One day, Keshari, who Kansakar called “dai” (brother) as a term of respect, made a romantic proposal to her. Surprised by his unexpected approach, Kansakar did not respond. However, Keshari soon began following her everywhere— be it the shop, college, or her tuition classes—pressuring her to marry him. Trying to escape the situation, she told him, “Talk to my family.” But Keshari never approached her family; instead, he continued to follow her, making her life increasingly miserable.

When the harassment became unbearable, Kansakar eventually confided the matter to her father. She remembers her father sternly rebuking Keshari, warning him from visiting their store without good reason. But after staying away for a few days, Keshari returned on Baisakh 9, 2070 (April 22, 2013), around 11:30 AM. Kansakar, who had just arrived at the shop, asked him, “Why are you here when my father told you not to come?” He held up a small bottle of ‘Dabur Honey’ and claimed he was delivering it. Believing it was sent by her aunt, Kansakar reached out for the bottle. As she recalls vividly, “He opened the bottle and splashed it directly onto my face.”

Immediately, her face began to burn intensely. She screamed in pain, initially thinking it was hot water, coffee, or tea. But as the excruciating pain took over and bystanders gathered, they realized that it was an acid attack.

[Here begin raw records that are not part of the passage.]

/-- R43: a figure retargeted. -/
theorem retarget_own (k : FigIx) (o : Option SlotIx) (d : Option Drive) (p : Part) : (retarget k o d p).figures.read k =
    match (p.figures.read k).state, o with
    | .idle, some _ => (driveIdle k (setFigure k (fun g => { g with owner := o, drive := d }) p)).figures.read k
    | .driven, none => { p.figures.read k with owner := o, drive := d, state := .homing }
    | .homing, some _ => { p.figures.read k with owner := o, drive := d, state := .driven }
    | _, _ => { p.figures.read k with owner := o, drive := d } := by
  have set := setFigure_own k (fun g => { g with owner := o, drive := d }) p
  unfold retarget
  generalize setFigure k (fun g => { g with owner := o, drive := d }) p = q at set ⊢
  cases (p.figures.read k).state <;> cases o <;> simp only [setFigure_own, set]

end

/-- R43, R90: a figure `g` of part `p` whose owner becomes `o`. -/
def retargeted (p : Part) (k : FigIx) (o : Option SlotIx) (g : LiveFigure) : LiveFigure :=
  let h := { g with owner := o, drive := governing p.slots k o }
  match g.state, o with
  | .idle, some _ => match (readFigure k [0, 2] p).1 with
    | some rec => { h with
        state := .driven, setpoint := max rec.lower (min rec.upper g.setpoint), lag := false, stall := none
        silence := some p.lineTime
        brake := if rec.node = 0 then g.brake else some (BitVec.ofNat 8 rec.node, BitVec.ofNat 8 rec.channel) }
    | none => { h with state := .driven, lag := false, stall := none, silence := some p.lineTime }
  | .driven, none => { h with state := .homing }
  | .homing, some _ => { h with state := .driven }
  | _, _ => h

theorem retarget_retargeted (k : FigIx) (o : Option SlotIx) (p : Part) :
    (retarget k o (governing p.slots k o) p).figures.read k = retargeted p k o (p.figures.read k) := by
  rw [retarget_own]
  cases state : (p.figures.read k).state <;> cases o <;> simp only [retargeted, state]
  rename_i i
  have set := setFigure_own k (fun g => { g with owner := some i, drive := governing p.slots k (some i) }) p
  have words : (setFigure k (fun g => { g with owner := some i, drive := governing p.slots k (some i) }) p).table.words =
      p.table.words := rfl
  rw [driveIdle_own, set, readFigure_fst_congr words]
  rfl

theorem retargeted_congr {p q : Part} (words : q.table.words = p.table.words) (time : q.lineTime = p.lineTime)
    (slots : q.slots = p.slots) (k : FigIx) (o : Option SlotIx) (g : LiveFigure) : retargeted q k o g = retargeted p k o g := by
  simp only [retargeted, readFigure_fst_congr words, time, slots]

/-- R39: a part whose ownership table has been taken afresh, its new owners by name. -/
theorem reowned_frame (p : Part) : ∃ (bells : Bank (Option SlotIx) 48) (figures : Bank (Option SlotIx) 16),
    reowned p = { p with bellOwner := bells, figOwner := figures } ∧ (∀ b, bells.read b = bellClaim p.slots b) ∧
      ∀ k, figures.read k = figureClaim p.slots k :=
  ⟨_, _, rfl, fun _ => Bank.read_ofFn _ _, fun _ => Bank.read_ofFn _ _⟩

/-- R41, R43: what a recomputation leaves of each figure. -/
theorem recompute_figure (p : Part) (k : FigIx) : (recompute p).figures.read k =
    if figureClaim p.slots k = p.figOwner.read k then p.figures.read k
    else retargeted p k (figureClaim p.slots k) (p.figures.read k) := by
  obtain ⟨bells, figures, eq', -, claims'⟩ := reowned_frame p
  have eq := recompute_eq p
  rw [eq'] at eq
  have claims : ({ p with bellOwner := bells, figOwner := figures } : Part).figOwner.read k = figureClaim p.slots k := claims' k
  have slots : ({ p with bellOwner := bells, figOwner := figures } : Part).slots = p.slots := rfl
  have live : ({ p with bellOwner := bells, figOwner := figures } : Part).figures = p.figures := rfl
  have words : ({ p with bellOwner := bells, figOwner := figures } : Part).table.words = p.table.words := rfl
  have time : ({ p with bellOwner := bells, figOwner := figures } : Part).lineTime = p.lineTime := rfl
  generalize ({ p with bellOwner := bells, figOwner := figures } : Part) = r at *
  have struck : Struck r (withdrawLost p.bellOwner r) := removeStrikes_struck _ _
  generalize withdrawLost p.bellOwner r = w at *
  obtain ⟨q, before, after⟩ := foldl_own (fun q k => (handRetarget_rested p.figOwner k q).posed) allFigures_once (mem_allFigures k) w
  rw [← eq] at after
  rw [after.others k (fun h => h rfl), handRetarget]
  have own : q.figures.read k = p.figures.read k := by rw [before.others k (fun h => h rfl), struck.figures, live]
  have owner : q.figOwner.read k = figureClaim p.slots k := by rw [before.figOwner, struck.figOwner, claims]
  have qslots : q.slots = p.slots := (before.slots.trans struck.slots).trans slots
  rw [owner]
  split
  · exact own
  · rw [retarget_retargeted, own, retargeted_congr ((before.words.trans struck.words).trans words)
      ((before.lineTime.trans struck.lineTime).trans time) qslots]

theorem recompute_struck (p : Part) : (recompute p).strikes = (withdrawLost p.bellOwner (reowned p)).strikes ∧
    (recompute p).out.strike = (withdrawLost p.bellOwner (reowned p)).out.strike ∧ (recompute p).contexts = p.contexts := by
  have contexts := (recompute_carried p).contexts
  rw [recompute_eq] at contexts ⊢
  have handed := foldl_rested (S := fun _ => True) (fun x k => handRetarget p.figOwner k x) allFigures
    (withdrawLost p.bellOwner (reowned p)) fun q k => (handRetarget_rested p.figOwner k q).mono fun _ _ => trivial
  exact ⟨handed.strikes, by rw [handed.out], contexts⟩

theorem setOwners_struck {p q : Part} {bells : Bank (Option SlotIx) 48} {figures : Bank (Option SlotIx) 16}
    (h : q = { p with bellOwner := bells, figOwner := figures }) : q.strikes = p.strikes ∧ q.out = p.out := by
  rw [h]
  exact ⟨rfl, rfl⟩
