-- ==== Sys2Proof/WellFormed.lean ====
section
/-! DEFINITION. Which instructions the table gives: the operand ranges of its rows. -/

namespace Sys2Proof

/-- RX.DATA stands for every byte but the two terminators (30_encoding.md R90); the two rows of
set_frequency are its two cases (42_pwm_facade.md R174, R175). Every other operand is unrestricted
(set_target's range 0..100 is its type). -/
def Instr.wf : Instr → Bool
  | .rxData b => b != 0x0D && b != 0x0A
  | .setFrequencyAccept f => decide (1000 ≤ f) && decide (f ≤ 50000)
  | .setFrequencyReject f => decide (f < 1000) || decide (50000 < f)
  | .set _ => true
  | .freq _ => true
  | .start => true
  | .stop => true
  | .status => true
  | .unknown => true
  | .rxCr => true
  | .rxLf => true
  | .rampUp => true
  | .rampDown => true
  | .rampHold => true
  | .rearm => true
  | .take => true
  | .facadeStart _ => true
  | .facadeStop _ => true
  | .setDuty _ => true
  | .setTarget _ => true

end Sys2Proof
end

That day, Kansakar’s life changed forever. She spent many subsequent years in treatment, from community and private hospitals in Kathmandu to Devdas Hospital in Madurai, India, undergoing surgeries, including plastic and cosmetic surgeries for her eyes. Her face was perennially bandaged, she couldn’t lie on her back to sleep and she couldn’t chew any food for a long time. Her family spent over 1.5 crore Rupees, of money borrowed from relatives and loans from banks, initially intended to expand the family’s business, on her treatment.

The perpetrator Keshari was accompanied by Sanjay Kumar Mandal, who had driven him to the store on a motorcycle. After the attack, Mandal had quickly whisked him away in the same vehicle.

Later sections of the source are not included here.